:: INFORMATION GIVEN

-- ==== Sys2Proof/Machine/TribOps.lean ====
section
/-! DEFINITION. The shared operations of tenants: containers, defects and their consequences, table changes, and of the skew buffers'
group (R170, R209 to R231, R243 to R246). -/

namespace Sys2Proof.Machine

/-! Containers. -/

/-- W(c): data words over 256 pointer periods (R213). -/
def planWords (c : Nat) : Nat := (2 * 1052672 * c + 33) / 66

/-- D_p: the plan value of a period (R213). -/
def planData (c p : Nat) : Nat := (p + 1) * planWords c / 256 - p * planWords c / 256

/-- Data bits of a period (R212): justification 1 POS, 2 NEG, 0 none. -/
def dataBits (c p jc : Nat) : Nat :=
  let d := planData c p
  64 * (if jc = 1 then d - c else if jc = 2 then d + c else d)

/-- The next pointer (R215). -/
def nextPtr (ptr b : Nat) : Nat := (ptr + 257 - b % 257) % 257

/-- CRC-8 of H over its bits [63:8] (R211). -/
def crc8 (h : BitVec 64) : BitVec 8 := crcMsb 0x07#8 0#8 ((msbBits 64 h.toNat).take 56)

/-- The header word of a container (R211). -/
def headerWord (tid jc ptr stat kp nsl : Nat) : BitVec 64 :=
  let v := tid * 2 ^ 54 + jc * (2 ^ 52 + 2 ^ 50 + 2 ^ 48) + ptr * 2 ^ 39 + stat * 2 ^ 36 + kp * 2 ^ 35 + nsl * 2 ^ 23
  BitVec.ofNat 64 (v + (crc8 (BitVec.ofNat 64 v)).toNat)

/-- JC by majority of the three copies (R220): the value, and whether it is counted as an error. -/
def majorityJc (h : BitVec 64) : Nat × Bool :=
  let v := h.toNat
  let a := bits v 53 52
  let b := bits v 51 50
  let c := bits v 49 48
  let m := if a = b || a = c then some a else if b = c then some b else none
  match m with
  | some 0 => (0, false)
  | some 1 => (1, false)
  | some 2 => (2, false)
  | _ => (0, true)

/-! Receive defects. -/

/-- The receiver of a carrier is under a line-fail defect or FDI_RX (R170, R171). -/
def legDown (s : State) (c : Carrier) : Bool := lineFailOn s c || fdiOn s c

/-- A tenant holds slots on a carrier in the receive table in use. -/
def onCarrier (s : State) (c : Carrier) (t : Nat) : Bool :=
  (calCarriers s).contains c && slotCount (rxTable s c) t != 0

/-- A tenant is under a line-fail defect (R170, R171, R254). -/
def tenDown (s : State) (t : Nat) : Bool :=
  if s.mode.cur = .merge then s.mrg.loss else (onCarrier s .a t && legDown s .a) || (onCarrier s .b t && legDown s .b)

/-- A tenant holds slots on both carriers and the pair is not ALIGNED (R246). -/
def crossDown (s : State) (t : Nat) : Bool := onCarrier s .a t && onCarrier s .b t && s.skew.state != .aligned

/-- The declared tenant defects as a mask (R224, R238). -/
def tenDeclared (r : TenRx) : Nat :=
  if r.suppressed then 0
  else b2n (r.state == .lop) + 2 * b2n r.ais + 4 * b2n r.freq + 8 * b2n r.auth + 16 * b2n r.csf
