/-! Settings and estimates (R119 to R122). -/

/-- The fields of SET_RX_DSP. -/
def dspField (p : List Byte) : DspSet :=
  { cdMode := u8 p 1, centre := i32 p 4, half := u32 p 8, mu := u8 p 3, cprN := u8 p 12, freqBw := u8 p 15
    i1 := u8 p 13, i2 := u8 p 14, bulk := (u8 p 2).testBit 0, cross := (u8 p 2).testBit 1, tone := (u8 p 2).testBit 2
    turbo := (u8 p 2).testBit 3 }

/-- The settings lie within R119. -/
def dspOk (s : State) (c : Carrier) (d : DspSet) : Bool :=
  let lim := match d.cdMode, cdMax s c with
    | 2, some m => m
    | _, _ => 80000
  decide (d.cdMode ≤ 2) && decide (d.centre.natAbs ≤ lim) && decide (100 ≤ d.half) && decide (d.half ≤ 80000)
    && decide (6 ≤ d.mu) && decide (d.mu ≤ 16) && decide (8 ≤ d.cprN) && decide (d.cprN ≤ 128) && decide (1 ≤ d.freqBw)
    && decide (d.freqBw ≤ 50) && decide (1 ≤ d.i1) && decide (d.i1 ≤ 10)
    && (d.i2 == 0 || (decide (d.i1 + 6 ≤ d.i2) && decide (d.i2 ≤ 10)))

/-- SET_RX_DSP (R120). -/
def checkSetRxDsp (c : Ctx) (s : State) : Nat :=
  let p := c.pk.params
  gated s (!plainLen 16 c) [
    (carrierBad p || decide (15 < u8 p 2) || !dspOk s (carrierOf (u8 p 0)) (dspField p), stBadParam)]
/-- The settings are stored and take effect under R117. -/
def runSetRxDsp (c : Ctx) (s : State) : Res :=
  let p := c.pk.params
  done (eqUpd (carrierOf (u8 p 0)) (fun e => { e with set := dspField p }) s)
/-- SET_RX_DSP. -/
def execSetRxDsp (pk : Packet) (s : State) : Out := .next (serve 0x0230 checkSetRxDsp runSetRxDsp pk s)

/-- The cross taps of a carrier act (R111, R112). -/
def crossActs (s : State) (c : Carrier) : Bool :=
  let e := (spireGet s c).eq
  s.mode.cur == .twin && e.crossOn && e.use.cross

/-- GET_CHANNEL_ESTIMATES (R122). -/
def checkGetChannelEstimates (c : Ctx) (s : State) : Nat :=
  gated s (!plainLen 4 c) [(carrierBad c.pk.params || !zeroAt c.pk.params 1 3, stBadParam)]
/-- The 68-byte result; the counters and sop_peak clear. The bulk stage counts as engaged also while it still ramps to 0. [log 219 DESIGN CHOICE] -/
def runGetChannelEstimates (c : Ctx) (s : State) : Res :=
  let k := carrierOf (u8 c.pk.params 0)
  let x := spireGet s k
  let e := x.eq
  let flags := b2n e.estValid + 2 * b2n x.acq.loc + 4 * b2n (e.engaged || e.tau16 != 0) + 8 * b2n (crossActs s k) + 16 * b2n e.limit
    + 32 * b2n s.plan.measValid
  let res := le 1 (acqCode x.acq.state) ++ le 1 flags ++ le 2 e.est.phaseErr ++ leS 4 e.est.cdTotal ++ leS 4 e.est.cdStatic
    ++ le 2 e.est.dgd ++ le 2 e.est.pdl ++ le 4 e.est.sop ++ le 4 e.sopPeak ++ leS 4 e.est.freq
    ++ leS 4 (if s.plan.fibre = 1 then s.plan.measured else 0) ++ le 4 e.slips ++ le 4 e.turboDone ++ le 4 e.dropIter
    ++ le 4 e.dropState ++ le 4 e.turboSkip ++ le 2 x.acq.locksLost ++ le 2 x.acq.cyclesFailed ++ le 2 e.singular
    ++ le 2 e.fallbacks ++ le 4 e.parity ++ le 2 x.acq.cdClipped ++ le 2 0
  doneWith (spireUpd k (fun x => { x with
    acq := { x.acq with locksLost := 0, cyclesFailed := 0, cdClipped := 0 }
    eq := { x.eq with
      sopPeak := 0, slips := 0, turboDone := 0, dropIter := 0, dropState := 0, turboSkip := 0, singular := 0, fallbacks := 0
      parity := 0 } }) s) res
/-- GET_CHANNEL_ESTIMATES. -/
def execGetChannelEstimates (pk : Packet) (s : State) : Out :=
  .next (serve 0x0232 checkGetChannelEstimates runGetChannelEstimates pk s)
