-- ==== Sys2Proof/Machine/Power.lean ====
section
/-! DEFINITION. The commands and events of modes, domains, supplies, pins and temperature (spec/01_architecture.md,
spec/18_power_and_recovery.md). -/

namespace Sys2Proof.Machine

/-! SET_MODE (R22 to R25, R493). -/

/-- No tenant spans both carriers in a pair of tables. -/
def noneSpans (a b : Tbl Nat) : Bool := (tenantsOf a).all fun t => slotCount b t = 0

/-- No group spans the carriers in the tables in use and announced. -/
def noGroupSpans (s : State) : Bool :=
  noneSpans (txTable s .a) (txTable s .b) && noneSpans (rxTable s .a) (rxTable s .b) && noneSpans (nextTable s .a) (nextTable s .b)

/-- A table has no used entry. -/
def tableEmpty (t : Tbl Nat) : Bool := (tenantsOf t).isEmpty

/-- Both carriers are planned with the same KLF-n. -/
def sameN (s : State) : Bool :=
  !unused s.plan.car.a && !unused s.plan.car.b && s.plan.car.a.n == s.plan.car.b.n

/-- The held plan and roll-offs meet the rule of a traffic mode (R37). -/
def spacingMet (s : State) (m : Mode) : Bool := planMeets s m s.spire.a.tx.beta100 s.spire.b.tx.beta100

/-- The table of R22 with the conditions of R23. -/
def transAllowed (s : State) (m : Mode) : Bool :=
  match s.mode.cur, m with
  | .dormant, .configure => true
  | .dormant, _ => false
  | .configure, .configure => false
  | .configure, .merge => sameN s && tableEmpty s.cal.t0.b && tableEmpty s.cal.t1.b
  | .configure, .regenerate => sameN s
  | .configure, _ => true
  | .maintain, .dormant | .maintain, .configure => true
  | .maintain, _ => false
  | _, .dormant | _, .configure | _, .maintain => true
  | .independent, .twin => !unused s.plan.car.a && !unused s.plan.car.b && s.plan.fibre == 1
  | .independent, .bonded => true
  | .independent, .merge | .bonded, .merge =>
    sameN s && tableEmpty (txTable s .b) && tableEmpty (nextTable s .b) && tableEmpty (rxTable s .b)
  | .twin, .independent => noGroupSpans s
  | .bonded, .independent => noGroupSpans s
  | .merge, .independent | .merge, .bonded => s.mrg.legs.a.eligible
  | _, _ => false

/-- The domains that a transition powers up (R21, R24). -/
def transStarts (s : State) (m : Mode) : List Nat :=
  powerOrder.filter fun d => (domCode m d == .on || (domCode m d == .used && isUsed s d)) && !domOn s d

/-- Every carrier whose Spire the mode marks on is planned, its domains ON or not (R41). -/
def modePlanned (s : State) (m : Mode) : Bool := powerOrder.all fun d => domCode m d != .on || match spireOf d with
  | some c => !unused (planOf s c)
  | none => true

/-- A return of R468 is running. [log 45 DEDUCED] -/
def returnRuns (s : State) : Bool := powerOrder.any fun d => (domGet s d).returning

/-- SET_MODE: BUSY before the rules of R22 and R23, then what refuses power-ups. [log 42 DEDUCED] -/
def checkSetMode (c : Ctx) (s : State) : Nat :=
  let p := c.pk.params
  let m := modeOf (u8 p 0)
  let ups := transStarts s m
  firstBad ([
    (!plainLen 4 c || decide (7 < u8 p 0) || !zeroAt p 1 3, stBadParam),
    (s.mode.trans.isSome || s.cal.swap.isSome || returnRuns s, stBusy),
    (!transAllowed s m || (trafficMode m && !spacingMet s m) || !modePlanned s m || !ups.all (sourceOk s), stBadState),
    (s.therm.shutdown, stThermal)] ++ powerGate s ups)
/-- The transition starts with step 2 of R24. -/
def runSetMode (c : Ctx) (s : State) : Res :=
  let m := modeOf (u8 c.pk.params 0)
  let ups := transStarts s m
  later (progressTrans (requestUp ups { s with mode := { s.mode with
    trans := some { target := m, ref := c.ref, step := 2, started := ups, boundary := none } } }))
/-- SET_MODE. -/
def execSetMode (pk : Packet) (s : State) : Out := .next (serve 0x0101 checkSetMode runSetMode pk s)

/-- MODE_ANNOUNCE (R24 step 4): the mode bits are announced two multiframes ahead. -/
def execModeAnnounce (s : State) : Out :=
  .next (match s.mode.trans with
    | some t =>
      if t.step = 4 then
        { s with mode := { s.mode with trans := some { t with step := 5, boundary := some (boundaryAfter s.txFc) } } }
      else s
    | none => s)

/-- MODE_BOUNDARY (R24 steps 5 and 6): the announced boundary, or the next one for a mode without a code; C5 of R23 is judged
again here. [log 43 DEDUCED] -/
def execModeBoundary (s : State) : Out :=
  .next (match s.mode.trans with
    | some t =>
      if t.step != 5 then s
      else
        let s1 := if domOn s 2 then toFrame (t.boundary.getD ((s.txFc / 256 + 1) * 256)) s else s
        if s1.mode.cur == .merge && (t.target == .independent || t.target == .bonded) && !s1.mrg.legs.a.eligible then
          failTrans 5 stBadState s1
        else finishTrans t s1
    | none => s)

/-- RAMP_DOWN_DONE (R242): every delay of the Dome lies at 6.0 us or less, and the announcement follows. -/
def execRampDownDone (s : State) : Out :=
  .next (match s.mode.trans with
    | some t =>
      if t.step = 3 && !inDome s .a && !inDome s .b then { s with mode := { s.mode with trans := some { t with step := 4 } } } else s
    | none => s)

/-! SET_DOMAINS (R466, R494). -/

/-- The domains of a mask. -/
def maskDoms (m : Nat) : List Nat := (List.range 32).filter fun d => m.testBit d

/-- A named domain is open to SET_DOMAINS in the present mode. -/
def domNamed (s : State) (up : Bool) (d : Nat) : Bool :=
  let v := domGet s d
  domCode s.mode.cur d == .cmd
    || (up && trafficMode s.mode.cur && domCode s.mode.cur d != .off && domCode s.mode.cur d != .ring
        && (((v.state == .off || v.state == .reset) && (v.gaveUp || v.leftOff)) || v.state == .reset))

/-- The dependencies of R466 with every named domain treated as ON, or as gone. -/
def domDeps (s : State) (up : Bool) (ds : List Nat) : Bool :=
  if up then ds.all fun d => sourceOk s d && (needsOf d).all fun n => domOn s n || ds.contains n
  else ds.all fun d => powerOrder.all fun e => !((needsOf e).contains d && (domGet s e).state != .off && !ds.contains e)

/-- SET_DOMAINS. -/
def checkSetDomains (c : Ctx) (s : State) : Nat :=
  let p := c.pk.params
  let m := u32 p 0
  let up := u8 p 4 == 1
  let ds := maskDoms m
  let ups := ds.filter fun d => up && !domOn s d
  let inReset := ds.filter fun d => (domGet s d).state == .reset
  firstBad ([
    (!plainLen 8 c || m == 0 || m.testBit 0 || decide (1 < u8 p 4) || !zeroAt p 5 3, stBadParam),
    (s.mode.trans.isSome, stBusy),
    (!ds.all (domNamed s up) || !domDeps s up ds
      || (!up && (ds.contains 23 || ds.contains 24) && (inDome s .a || inDome s .b)), stBadState),
    (inReset.any fun d => (railsOf d).any (railLow s), stSupply),
    (!inReset.isEmpty, stBusy)] ++ powerGate s ups)
/-- The named domains power up or down in the order of R466. [log 41 DEDUCED] -/
def runSetDomains (c : Ctx) (s : State) : Res :=
  let p := c.pk.params
  let up := u8 p 4 == 1
  let ds := maskDoms (u32 p 0)
  let s1 := ds.foldl (fun t d => domUpd d (fun x => { x with wanted := up }) t) s
  if !up || ds.all (domOn s1) then
    let s2 := if up then s1 else powerDown ds s1
    { s := s2, accepted := true, final := some (stOk, le 4 (onMask s2) ++ le 4 0) }
  else
    let j : DomJob := { ref := c.ref, mask := ds, up := true, failed := [], status := stOk }
    later (requestUp ds { s1 with power := { s1.power with jobs := s1.power.jobs ++ [j] } })
/-- SET_DOMAINS. -/
def execSetDomains (pk : Packet) (s : State) : Out := .next (serve 0x0102 checkSetDomains runSetDomains pk s)

/-- DOMAIN_PLL_LOCK (R465): a powering domain enters INIT. -/
def execDomainPllLock (dom : Nat) (s : State) : Out :=
  .next (if (domGet s dom).state == .powering then pllLocked dom s else s)

/-- DOMAIN_INIT_DONE (R465): the SRAM of a domain is written and scrubbed; a Dome stack follows R332. -/
def execDomainInitDone (dom : Nat) (s : State) : Out :=
  .next (if (domGet s dom).state == .init && dom != 23 && dom != 24 then domainUp dom s else s)

/-- The domain of a FIFO (R9, R10). -/
def fifoDom : FifoRef → Option Nat
  | .coded c => some (txdspDom c)
  | .store _ | .frames _ => some 2
  | .phyTx p => some (quadDom (p / 4))
  | .other => none

/-- A FIFO is flushed (R468): the rules of defects, pointers and merge handle what it held as any other lost data. [log 252 DEDUCED] -/
def flushFifo (f : FifoRef) (s : State) : State :=
  match f with
  | .coded c => txUpd c (fun t => { t with coded := {} }) s
  | .store t => tenUpd t (fun v => { v with tx := { v.tx with store := [], inflow := [] } }) s
  | .frames c => { s with skew := { s.skew with bufs := pupd s.skew.bufs c fun _ => [] } }
  | .phyTx p => phyUpd p (fun v => { v with tx := { v.tx with blocks := [] } }) s
  | .other => s

/-- FIFO_MISMATCH (R468): the pointer copies of a FIFO disagree within the window, which restarts; the FIFO is flushed. [log 252 DEDUCED] -/
def execFifoMismatch (dom : Nat) (fifo : FifoRef) (s : State) : Out :=
  .next (if (domGet s dom).window.isNone || ((fifoDom fifo).getD dom) != dom then s
    else
      let s1 := flushFifo fifo (domUpd dom (fun x => { x with window := some (s.now + secNs) }) s)
      postEv 0x010B [dom] { s1 with power := { s1.power with fifoMismatch := satAdd 16 s1.power.fifoMismatch 1 } })

/-- FIFO_WINDOW_CLOSE (R468): the pointer window of a returned domain ends, and with it its return. -/
def execFifoWindowClose (dom : Nat) (s : State) : Out :=
  .next (match (domGet s dom).window with
    | some t => domUpd dom (fun x => { x with window := none, returning := false }) (advanceTo t s)
    | none => s)

/-! Supervision. -/

/-- GET_POWER_STATUS (R495). -/
def checkGetPowerStatus (c : Ctx) (_ : State) : Nat := firstBad [(!plainLen 0 c, stBadParam)]
/-- The 64-byte result; the counters clear. -/
def runGetPowerStatus (c : Ctx) (s : State) : Res :=
  let _ := c
  let w := s.power
  let t := s.therm
  let rails (f : Rail → Bool) : Nat := maskOf ((List.range 9).filter fun r => f (w.rails.getD r {}))
  doneWith { s with power := { w with discrepancies := 0, railResets := 0, returns := 0, fifoMismatch := 0 } }
    (le 4 (onMask s) ++ le 4 (domMask s fun x => x.state == .reset || x.gaveUp || x.leftOff) ++ le 4 (domMask s (·.returning))
      ++ le 2 (rails fun r => r.warn != 0) ++ le 2 (rails (·.gaveUp)) ++ leS 2 t.tj ++ le 1 t.hottest
      ++ le 1 (b2n t.warn + 2 * b2n t.critical + 4 * b2n t.shutdown + 8 * b2n t.low)
      ++ le 1 (b2n s.pins.safeA + 2 * b2n s.pins.safeB + 4 * b2n s.pins.pairFault + 8 * b2n s.pins.pfail)
      ++ le 1 (t.sensors.filter (·.isSome)).length ++ le 2 0 ++ (List.range 9).flatMap (fun r => le 2 (w.rails.getD r {}).mv)
      ++ le 2 w.discrepancies ++ le 2 w.railResets ++ le 2 w.returns ++ le 2 w.fifoMismatch ++ le 14 0)
/-- GET_POWER_STATUS. -/
def execGetPowerStatus (pk : Packet) (s : State) : Out := .next (serve 0x0103 checkGetPowerStatus runGetPowerStatus pk s)

/-- SET_SUPERVISION (R492, R496). -/
def checkSetSupervision (c : Ctx) (_ : State) : Nat :=
  let p := c.pk.params
  firstBad [(!plainLen 8 c || (decide (8 < u8 p 0) && u8 p 0 != 0xFF) || decide (u8 p 1 < 10) || decide (60 < u8 p 1) || u8 p 1 % 5 != 0
    || decide (u8 p 2 < u8 p 1 + 10) || decide (120 < u8 p 2) || u8 p 2 % 5 != 0 || u8 p 3 == 0 || decide (20 < u8 p 3)
    || decide (1 < u8 p 4) || !zeroAt p 5 1 || u16 p 6 == 0 || decide (200 < u16 p 6), stBadParam)]
/-- The levels apply at once. -/
def runSetSupervision (c : Ctx) (s : State) : Res :=
  let p := c.pk.params
  let f (r : Rail) : Rail := { r with warnLvl := u8 p 1, resetLvl := u8 p 2, deglitch := u8 p 3 }
  done { s with
    power := { s.power with
      rails := if u8 p 0 = 0xFF then s.power.rails.map f else lupd s.power.rails (u8 p 0) f
      autoReturn := u8 p 4 == 1 }
    pins := { s.pins with td := u16 p 6 } }
/-- SET_SUPERVISION. -/
def execSetSupervision (pk : Packet) (s : State) : Out := .next (serve 0x0104 checkSetSupervision runSetSupervision pk s)

/-- CLEAR_PAIR_FAULT (R474, R497). -/
def checkClearPairFault (c : Ctx) (s : State) : Nat :=
  firstBad [(!plainLen 0 c, stBadParam), (s.pins.safeA || s.pins.safeB, stBadState)]
/-- The latch clears, and the release of R57 starts. [log 53 DEDUCED] -/
def runClearPairFault (c : Ctx) (s : State) : Res :=
  let _ := c
  if !s.pins.pairFault then done s
  else
    let s1 := { s with pins := { s.pins with pairFault := false } }
    done (noteSafety s (post 0x0109 false [s.pins.faultInput] s1))
/-- CLEAR_PAIR_FAULT. -/
def execClearPairFault (pk : Packet) (s : State) : Out := .next (serve 0x0105 checkClearPairFault runClearPairFault pk s)

/-! The laser-safety pair and PFAIL_N (R56, R57, R473 to R475). -/

/-- The discrepancy timer follows the inputs: it starts when they disagree, and an agreement before T_d counts (R473). -/
def noteDiscrepancy (s : State) : State :=
  if s.pins.safeA != s.pins.safeB then
    (if s.pins.discSince.isSome then s else { s with pins := { s.pins with discSince := some s.now } })
  else if s.pins.discSince.isSome then
    { s with
      pins := { s.pins with discSince := none }
      power := { s.power with discrepancies := satAdd 16 s.power.discrepancies 1 } }
  else s

/-- A level of a TXSAFE input is taken. -/
def takeSafe (inp : Carrier) (v : Bool) (s : State) : State :=
  if (match inp with | .a => s.pins.safeA | .b => s.pins.safeB) = v then s
  else
  let s1 := { s with pins := match inp with
    | .a => { s.pins with safeA := v }
    | .b => { s.pins with safeB := v } }
  if s.pins.poreset then s1 else noteDiscrepancy (noteSafety s s1)

/-- TXSAFE_ASSERT (R56). -/
def execTxsafeAssert (inp : Carrier) (s : State) : Out := .next (takeSafe inp true s)

/-- TXSAFE_DEASSERT (R57). -/
def execTxsafeDeassert (inp : Carrier) (s : State) : Out := .next (takeSafe inp false s)

/-- When a disagreement that began at `t` has lasted T_d, in whole ticks of the slow clock (R473). -/
def pairFaultAt (t td : Nat) : Nat := t + (td * 32768 + 999) / 1000 * secNs / 32768

/-- The disagreement of the safety inputs ends as a fault (R473): it latches and names the input found asserted. -/
def latchPairFault (s : State) : State :=
  let s1 := { s with pins := { s.pins with discSince := none } }
  if s.pins.pairFault then s1
  else
    let inp := b2n s.pins.safeB
    post 0x0109 true [inp] (noteSafety s { s1 with pins := { s1.pins with pairFault := true, faultInput := inp } })

/-- PAIR_FAULT (R473): the discrepancy timer reaches T_d in ticks of the slow clock. -/
def execPairFault (s : State) : Out :=
  .next (match s.pins.discSince with
    | none => s
    | some t => latchPairFault (advanceTo (pairFaultAt t s.pins.td) s))

/-- SETTLE_EXPIRY (R57): SETTLE clears; a SQUELCHED transmitter's DAC output resumes and TX_RESUME is posted. -/
def execSettleExpiry (c : Carrier) (s : State) : Out :=
  .next (match (txGet s c).settleAt with
    | none => s
    | some t =>
      if safetyCause s then s
      else if (txGet s c).state != .squelched then txUpd c (fun x => { x with settleAt := none }) (advanceTo t s)
      else postEv 0x0202 [carrierNum c] (txUpd c (fun x => { x with state := .running, settleAt := none }) (advanceTo t s)))
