/-- A STATUS of another manager (R439): the lower identity stays manager, the other yields for 1 s. -/
def otherManager (id : List Byte) (s : State) : State :=
  if !identityBefore id (fusedIdentity s.fw.fuses) then s
  else
    let t := { s with ring := { s.ring with conflict := some (s.now + secNs) } }
    if s.ring.conflict.isSome then t else postEv 0x0A04 [leNat (id.take 4), leNat ((id.drop 4).take 4)] t

/-- Relays that no copy of has been sent end NOT_READY when the worker reports READY clear (R448). -/
def dropUnready (w : Nat) (s : State) : State :=
  (s.ring.relays.filter fun r => r.worker == w && r.copies == 0).foldl (fun t r => endRelay r stNotReady [] t) s

/-- A STATUS of a bound worker (R447, R451): heard through the port, its flags, RING_WORKER, what waits for it. [log 158 DEDUCED] -/
def heardWorker (p : Port) (w hops flags : Nat) (s : State) : State :=
  let was := tget {} s.ring.workers w
  let ready := flags.testBit 0
  let s1 := portUpd p (fun r => { r with heard := tset 0 r.heard w (s.now + 1), hops := tset 0 r.hops w (hops + 1) }) s
  let rise := ready && !was.ready
  let s2 := noteGone (workerUpd w (fun k => { k with
    ready := ready, dormant := flags.testBit 1, joined := true
    evSeq := if rise then none else k.evSeq
    pmSeq := if rise then none else k.pmSeq }) s1)
  let s3 := if was.joined then s2 else postEv 0x0A02 [w, 1] s2
  let s4 := if was.joined && ready != was.ready then postEv 0x0A02 [w, if ready then 3 else 2] s3 else s3
  if ready then nextRelay w s4 else dropUnready w s4

/-- RING_STATUS_RECEIVE (R439, R445, R447, R451). -/
def execRingStatusReceive (p : Port) (m : RingMsg) (s : State) : Out :=
  .next (if !arrives s p || s.ring.role != 1 then s
    else
      let id := slice m.body 0 11
      let w := u8 m.body 12
      if u8 m.body 11 = 1 then otherManager id s
      else if 1 ≤ w && w ≤ 15 && m.src = w && tget [] s.ring.bind w == id then heardWorker p w m.hops (u8 m.body 13) s
      else s)

/-- MANAGER_RESUME (R439): 1 s without hearing another manager. -/
def execManagerResume (s : State) : Out :=
  .next (match s.ring.conflict with
    | none => s
    | some t =>
      let s1 := advanceTo t s
      { s1 with ring := { s1.ring with conflict := none } })

/-- WORKER_LEFT (R451): reachable in neither direction for 100 ms. -/
def execWorkerLeft (w : Nat) (s : State) : Out :=
  .next (
    let k := tget {} s.ring.workers w
    match k.goneAt with
    | some t => if k.joined && unreachable s w then
        postEv 0x0A02 [w, 0] (workerUpd w (fun k => { k with joined := false }) (advanceTo (t + 100 * msNs) s)) else s
    | none => s)

/-- WORKER_REACHABILITY_TIMEOUT (R447): no STATUS through a port for 30 ms. -/
def execWorkerReachabilityTimeout (w : Nat) (p : Port) (s : State) : Out :=
  .next (
    let h := tget 0 (portGet s p).heard w
    if h = 0 then s else noteGone (advanceTo (h + 30 * msNs) s))

/-- A new epoch ends what was sent under an older one (R450). -/
def takeEpoch (e : Nat) (s : State) : State :=
  if e = s.ring.epoch then s
  else { s with ring := { s.ring with epoch := e, resp := s.ring.resp.filter fun o => o.epoch == e } }

/-- ROSTER_RECEIVE (R438): a worker takes the number at which its identity is listed, or becomes unassigned. -/
def execRosterReceive (m : RingMsg) (s : State) : Out :=
  .next (if !domOn s 31 || s.ring.role != 2 || m.src != 0 then s
    else
      let n := (List.range 15).find? fun i => slice m.body (11 * i) 11 == fusedIdentity s.fw.fuses
      let s1 := takeEpoch m.epoch s
      { s1 with ring := { s1.ring with number := n.map (· + 1) } })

::::

### TASK ITEM
Only the lines from the beginning of the data above through the line containing "let v := tid" should be repeated, exactly as they appear.

### RESULT OF THIS EXERCISE
-- ==== Sys2Proof/Machine/TribOps.lean ====
section
/-! DEFINITION. The shared operations of tenants: containers, defects and their consequences, table changes, and of the skew buffers'
group (R170, R209 to R231, R243 to R246). -/

namespace Sys2Proof.Machine

/-! Containers. -/

/-- W(c): data words over 256 pointer periods (R213). -/
def planWords (c : Nat) : Nat := (2 * 1052672 * c + 33) / 66

/-- D_p: the plan value of a period (R213). -/
def planData (c p : Nat) : Nat := (p + 1) * planWords c / 256 - p * planWords c / 256

/-- Data bits of a period (R212): justification 1 POS, 2 NEG, 0 none. -/
def dataBits (c p jc : Nat) : Nat :=
  let d := planData c p
  64 * (if jc = 1 then d - c else if jc = 2 then d + c else d)

/-- The next pointer (R215). -/
def nextPtr (ptr b : Nat) : Nat := (ptr + 257 - b % 257) % 257

/-- CRC-8 of H over its bits [63:8] (R211). -/
def crc8 (h : BitVec 64) : BitVec 8 := crcMsb 0x07#8 0#8 ((msbBits 64 h.toNat).take 56)

/-- The header word of a container (R211). -/
def headerWord (tid jc ptr stat kp nsl : Nat) : BitVec 64 :=
  let v := tid * 2 ^ 54 + jc * (2 ^ 52 + 2 ^ 50 + 2 ^ 48) + ptr * 2 ^ 39 + stat * 2 ^ 36 + kp * 2 ^ 35 + nsl * 2 ^ 23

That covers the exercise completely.